I guess my point is what good would the test do if he is still competent and is going to live his life the same anyway? While you may mistrust his current therapist, they may know him pretty well by now. I might write down a list of things that you have observed about FIL and provide it to the therapist in advance of the consult. That way, he has the heads up as to why the family is worried and maybe he can delve into it a little more.
I might also consult with an Elder Law attorney. They can explain the process for filing for guardianship, if it comes to that and let you know what evidence you need, costs, etc. Make sure, it's one who regularly litigates in those type of hearings, so they really know the best options for you. You can ask about the legality of recording. There are state and federal laws that may apply.

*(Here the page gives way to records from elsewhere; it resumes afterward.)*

-- ==== Sys2Proof/Tests/Slice0.lean ====
section
/-! SUPPORT. Tests. Expected results are the spec's own: its worked examples, its encodings written trit by trit, and the vectors E<n> and
section 2 of 95_test_vectors.md. The theorems test_hyp_<Name> show that the hypotheses of the obligation <Name> can be met. -/

namespace Sys2Proof.Tests

open Sys2Proof.Machine

/-- A word from its nine trits, trit 08 first. -/
def trits (ts : List Nat) : Word := Word.ofNat (ts.foldl (fun n t => 3 * n + t) 0)

/-- The spec's start state of section 2: the instruction's words at 50, r1 to r7 and sp given, cc given, some memory words. -/
def start (ws : List Word) (regs : List Word) (cc : CC) (mem : List (Word × Word)) : State :=
  State.launch 50 (placeAt 50 ws ++ mem)
    #v[0, regs.getD 0 0, regs.getD 1 0, regs.getD 2 0, regs.getD 3 0, regs.getD 4 0, regs.getD 5 0, regs.getD 6 0, regs.getD 7 0]
    cc []

/-- One step from the state answers a next state with the property. -/
def gives (s : State) (p : State → Bool) : Bool :=
  match step s with
  | .next t => p t
  | .fault _ => false
  | .refused _ => false

/-- One step from the state stops with the fault. -/
def stops (s : State) (f : Fault) : Bool :=
  match step s with
  | .next _ => false
  | .fault g => decide (g = f)
  | .refused _ => false

/-- The instruction a word decodes to. -/
def reads (w : Word) (i : Instr) : Bool := decide ((decode w).toOption = some i)

/-! WellFormed: an ill-formed term for each check (R56, R106). -/

theorem test_wf_move : (Instr.move .inc (.reg 1) (.reg 2)).wellFormed = false := by decide
theorem test_wf_add : (Instr.add .dec (.const 1) (.reg 2)).wellFormed = false := by decide
theorem test_wf_sub : (Instr.sub .inc (.const 1) (.const 2)).wellFormed = false := by decide
theorem test_wf_addc : (Instr.addc .inc 2 (.reg 4)).wellFormed = false := by decide
theorem test_wf_subb : (Instr.subb .dec 2 (.const 4)).wellFormed = false := by decide
theorem test_wf_sl_zero : (Instr.sl 0 (.reg 1)).wellFormed = false := by decide
theorem test_wf_sl_ten : (Instr.sl 10 (.reg 1)).wellFormed = false := by decide
theorem test_wf_sru_zero : (Instr.sru 0 (.reg 1)).wellFormed = false := by decide
theorem test_wf_srs_ten : (Instr.srs 10 (.reg 1)).wellFormed = false := by decide
theorem test_wf_beq : (Instr.beq .inc (.reg 5)).wellFormed = false := by decide
theorem test_wf_bvs : (Instr.bvs .dec (.const 0)).wellFormed = false := by decide
theorem test_wf_good : (Instr.sub .dec (.reg 8) (.mem 8)).wellFormed = true := by decide

/-! Decoding: one word of each instruction, written out trit by trit from R46 to R55. -/

theorem test_decode_move : reads (trits [0, 0, 1, 2, 0, 1, 1, 1, 0]) (.move .inc (.mem 1) (.reg 3)) = true := by decide
theorem test_decode_add : reads (trits [0, 1, 2, 1, 2, 2, 2, 0, 2]) (.add .dec (.reg 8) (.mem 2)) = true := by decide
theorem test_decode_sub : reads (trits [0, 2, 0, 0, 1, 2, 1, 2, 1]) (.sub .plain (.const 5) (.reg 7)) = true := by decide
theorem test_decode_addc : reads (trits [1, 0, 1, 1, 1, 0, 2, 0, 2]) (.addc .inc 3 (.mem 2)) = true := by decide
theorem test_decode_subb : reads (trits [1, 0, 0, 2, 0, 1, 1, 2, 0]) (.subb .plain 1 (.reg 6)) = true := by decide
theorem test_decode_sl : reads (trits [1, 1, 0, 0, 0, 0, 0, 1, 1]) (.sl 9 (.const 4)) = true := by decide
theorem test_decode_sru : reads (trits [1, 1, 0, 1, 2, 2, 1, 0, 1]) (.sru 8 (.reg 1)) = true := by decide
theorem test_decode_srs : reads (trits [1, 1, 0, 2, 0, 1, 2, 2, 2]) (.srs 1 (.mem 8)) = true := by decide
theorem test_decode_beq : reads (trits [1, 2, 0, 1, 1, 2, 0, 0, 0]) (.beq .plain (.reg 5)) = true := by decide
theorem test_decode_bne : reads (trits [1, 2, 1, 2, 0, 0, 0, 0, 1]) (.bne .inc (.mem 0)) = true := by decide
theorem test_decode_blts : reads (trits [1, 2, 0, 0, 1, 0, 0, 0, 2]) (.blts .plain (.const 3)) = true := by decide
theorem test_decode_bles : reads (trits [1, 2, 2, 2, 2, 2, 0, 1, 0]) (.bles .dec (.mem 8)) = true := by decide
theorem test_decode_bges : reads (trits [1, 2, 0, 1, 0, 1, 0, 1, 1]) (.bges .plain (.reg 1)) = true := by decide
theorem test_decode_bgts : reads (trits [1, 2, 0, 1, 0, 1, 0, 1, 2]) (.bgts .plain (.reg 1)) = true := by decide
theorem test_decode_bltu : reads (trits [1, 2, 0, 1, 0, 1, 0, 2, 0]) (.bltu .plain (.reg 1)) = true := by decide
theorem test_decode_bleu : reads (trits [1, 2, 0, 1, 0, 1, 0, 2, 1]) (.bleu .plain (.reg 1)) = true := by decide
theorem test_decode_bgeu : reads (trits [1, 2, 0, 2, 0, 2, 0, 2, 2]) (.bgeu .plain (.mem 2)) = true := by decide
theorem test_decode_bgtu : reads (trits [1, 2, 0, 1, 0, 1, 1, 0, 0]) (.bgtu .plain (.reg 1)) = true := by decide
theorem test_decode_bpos : reads (trits [1, 2, 0, 1, 0, 1, 1, 0, 1]) (.bpos .plain (.reg 1)) = true := by decide
theorem test_decode_bnpos : reads (trits [1, 2, 0, 1, 0, 1, 1, 0, 2]) (.bnpos .plain (.reg 1)) = true := by decide
theorem test_decode_bneg : reads (trits [1, 2, 0, 1, 0, 1, 1, 1, 0]) (.bneg .plain (.reg 1)) = true := by decide
theorem test_decode_bnneg : reads (trits [1, 2, 0, 1, 0, 1, 1, 1, 1]) (.bnneg .plain (.reg 1)) = true := by decide
theorem test_decode_bvr : reads (trits [1, 2, 0, 1, 0, 1, 1, 1, 2]) (.bvr .plain (.reg 1)) = true := by decide
theorem test_decode_bvs : reads (trits [1, 2, 2, 2, 2, 2, 1, 2, 0]) (.bvs .dec (.mem 8)) = true := by decide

yes an elder law attorney could be helpful. I do believe a diagnoses will be helpful to know if medications can help with his quality of life too. We will see.
Thanks for your time and input. Much appreciated.
Is this Dad’s doctor who says “he just an eccentric old man”? Uh, no. Dad needs to be tested and treated for dementia. Dad’s doctor may be from the era when people just tolerated their elders acting out because they had dementia. Now there are medications that can be beneficial and make things easier on everyone.
Trying to make sense of what Dad is saying or trying to correct him serves no purpose. His road is very crooked now and you can’t straighten it out. As we say, his brain is broken. When he goes off on a paranoid tangent, listen for a while and then redirect. I’d be a concerned about his “playing with fire”. That could be very dangerous.
Start with asking his doctor for a referral to a neurologist or a Geriatric Psychiatrist and have Dad tested. It will be much easier if you know what you’re dealing with.
no he hasnt been formerly tested. This is his psychologist that made these comments when my husband went with him to an appt. my husband walked away feeling like maybe the dr needed a doctor lol which was frustrating. So do you feel from experience the best way is to just come out and tell him in as tactful manner as we can that for OUR peace of mind we would like some tests done?